> **Work task**
Of all the entries below, only the lines from the one with "def FlagUnit.report (u" up to and including the one with "def causesByPriority : List" are to be duplicated exactly.

> **Entries provided**

++++

-- ==== Sys2Proof/Machine/Flags.lean ====
section
/-! DEFINITION. The Flag Unit (section 9.2): the flags and their indices, latching and unlatching, conditions, the report
masks, ALERT and the attention code. -/
namespace Sys2Proof.Machine

/-- The flags of the device, in index order 0 to 10 (R150). -/
inductive DeviceFlag where
  | linkQuiet | crcSeen | shapeSeen | epochSeen | seqBreak | manageOverrun | mapAbandoned | eventDiscard | storeHot
  | imageFault | feederChange
deriving DecidableEq, Repr

/-- A feeder's flags, in offset order 0 to 4 (R150). -/
inductive FeederFlag where
  | overcurrent | verify | checkFail | operator | heat
deriving DecidableEq, Repr

def DeviceFlag.index : DeviceFlag → Nat
  | .linkQuiet => 0
  | .crcSeen => 1
  | .shapeSeen => 2
  | .epochSeen => 3
  | .seqBreak => 4
  | .manageOverrun => 5
  | .mapAbandoned => 6
  | .eventDiscard => 7
  | .storeHot => 8
  | .imageFault => 9
  | .feederChange => 10

def FeederFlag.offset : FeederFlag → Nat
  | .overcurrent => 0
  | .verify => 1
  | .checkFail => 2
  | .operator => 3
  | .heat => 4

/-- Feeder f's flag with offset k stands at index 11 + 5f + k (R150). -/
def FeederFlag.index (k : FeederFlag) (f : Feeder) : Nat := 11 + 5 * f.number + k.offset

/-- The flag set with the one index given. -/
def flagBit (index : Nat) : BitVec 32 := 1#32 <<< index

/-- A flag's cause occurs: it is latched, whatever its mask (R150). -/
def FlagUnit.latchIndex (u : FlagUnit) (index : Nat) : FlagUnit := { u with latched := u.latched ||| flagBit index }

def FlagUnit.latch (u : FlagUnit) (k : DeviceFlag) : FlagUnit := u.latchIndex k.index

def FlagUnit.latchFeeder (u : FlagUnit) (k : FeederFlag) (f : Feeder) : FlagUnit := u.latchIndex (k.index f)

/-- Latch a device flag where a condition holds. -/
def FlagUnit.latchIf (u : FlagUnit) (condition : Bool) (k : DeviceFlag) : FlagUnit := if condition then u.latch k else u

/-- Latch a feeder flag for every feeder of a set. -/
def FlagUnit.latchFeeders (u : FlagUnit) (k : FeederFlag) (on : PerFeeder Bool) : FlagUnit :=
  Feeder.all.foldl (fun v f => if on.get f then v.latchFeeder k f else v) u

/-- FEEDER_CHANGE raised for a feeder (R156). -/
def FlagUnit.raiseChange (u : FlagUnit) (f : Feeder) : FlagUnit :=
  { u.latch .feederChange with changed := u.changed.set f true }

/-- FEEDER_CHANGE raised for every feeder whose state differs before and after (R156). -/
def FlagUnit.raiseChanges (u : FlagUnit) (before after : PerFeeder Engine) : FlagUnit :=
  Feeder.all.foldl (fun v f => if (before.get f).state = (after.get f).state then v else v.raiseChange f) u

/-- FEEDER_CHANGE unlatched, its set emptied (R156). -/
def FlagUnit.clearChange (u : FlagUnit) : FlagUnit :=
  { u with latched := u.latched &&& ~~~(flagBit DeviceFlag.feederChange.index), changed := PerFeeder.fill false }

def FlagUnit.isLatched (u : FlagUnit) (index : Nat) : Bool := u.latched.getLsbD index

/-- A flag that calls for attention: latched and reported (R153). -/
def FlagUnit.calls (u : FlagUnit) (index : Nat) : Bool := (u.latched &&& u.reported).getLsbD index

/-- A feeder's five flags (R93). -/
def feederFlagBits (f : Feeder) : BitVec 32 := 0x1F#32 <<< (11 + 5 * f.number)

/-- None of a feeder's five flags is latched (R93). -/
def FlagUnit.feederClear (u : FlagUnit) (f : Feeder) : Bool := u.latched &&& feederFlagBits f = 0

/-- The flags whose conditions hold (R150): link QUIET, store HOT, each feeder's overcurrent condition and heat sink. -/
def heldConditions (link : LinkState) (storeHot : Bool) (overcurrent sinkHot : PerFeeder Bool) : BitVec 32 :=
  let device := (if link = .quiet then flagBit 0 else 0) ||| (if storeHot then flagBit 8 else 0)
  Feeder.all.foldl (fun v f =>
    v ||| (if overcurrent.get f then flagBit (FeederFlag.overcurrent.index f) else 0)
      ||| (if sinkHot.get f then flagBit (FeederFlag.heat.index f) else 0)) device

/-- The flag set two payload words carry: word 0 holds indices 0 to 15, word 1 indices 16 to 31; index 31 names no flag and
is ignored (R150). -/
def flagSetOf (w0 w1 : Word) : BitVec 32 := (w1 ++ w0) &&& allFlags

/-- The two payload words that carry a flag set (R150). -/
def flagSetWords (v : BitVec 32) : List Word := [v.extractLsb' 0 16, v.extractLsb' 16 16]

/-- CLEAR_FLAGS on the unit (R151, R152): each named flag whose condition does not hold is unlatched; FEEDER_CHANGE named has
its set emptied. -/
def FlagUnit.clear (u : FlagUnit) (named conditions : BitVec 32) : FlagUnit :=
  { u with
    latched := u.latched &&& ~~~(named &&& ~~~conditions)
    changed := if named.getLsbD DeviceFlag.feederChange.index then PerFeeder.fill false else u.changed }

/-- SET_REPORT on the unit (R153). -/
def FlagUnit.report (u : FlagUnit) (named : BitVec 32) : FlagUnit := { u with reported := named &&& allFlags }

/-- The ALERT output: active while a reported flag is latched (R154). -/
def FlagUnit.alert (u : FlagUnit) : Bool := u.latched &&& u.reported ≠ 0

/-- A cause of the attention code (R155). -/
inductive Cause where
  | feeder (k : FeederFlag)
  | device (k : DeviceFlag)
deriving DecidableEq, Repr

/-- The causes by priority, 1 first (R155). -/
def causesByPriority : List Cause :=
  [.feeder .overcurrent, .feeder .verify, .feeder .checkFail, .device .linkQuiet, .device .storeHot, .feeder .heat,
   .feeder .operator, .device .mapAbandoned, .device .eventDiscard, .device .manageOverrun, .device .seqBreak,
   .device .crcSeen, .device .shapeSeen, .device .epochSeen, .device .imageFault, .device .feederChange]

/-- The feeder field of a cause that calls for attention, none where it does not call (R155). -/
def FlagUnit.feederField (u : FlagUnit) : Cause → Option Nat
  | .feeder k => (Feeder.all.find? (fun f => u.calls (k.index f))).map Feeder.number
  | .device .feederChange =>
    if u.calls DeviceFlag.feederChange.index then
      some (((Feeder.all.find? (fun f => u.changed.get f)).map Feeder.number).getD 7)
    else none
  | .device k => if u.calls k.index then some 7 else none

/-- The attention code from the causes of priority `priority` on (R155). -/
def FlagUnit.attentionFrom (u : FlagUnit) : List Cause → Nat → BitVec 8
  | [], _ => 7#8
  | c :: rest, priority =>
    match u.feederField c with
    | some f => BitVec.ofNat 8 (priority * 8 + f)
    | none => u.attentionFrom rest (priority + 1)

/-- The attention code: cause in bits 7 to 3, feeder in bits 2 to 0; 0x07 when nothing calls (R155, section 1.5). -/
def FlagUnit.attention (u : FlagUnit) : BitVec 8 := u.attentionFrom causesByPriority 1

/-- The ALERT output of the part (R154). -/
def State.alert (s : State) : Bool := s.flags.alert

end Sys2Proof.Machine
end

++++

> **Output of the task**
def FlagUnit.report (u : FlagUnit) (named : BitVec 32) : FlagUnit := { u with reported := named &&& allFlags }

/-- The ALERT output: active while a reported flag is latched (R154). -/
def FlagUnit.alert (u : FlagUnit) : Bool := u.latched &&& u.reported ≠ 0

/-- A cause of the attention code (R155). -/
inductive Cause where
  | feeder (k : FeederFlag)
  | device (k : DeviceFlag)
deriving DecidableEq, Repr

/-- The causes by priority, 1 first (R155). -/
def causesByPriority : List Cause :=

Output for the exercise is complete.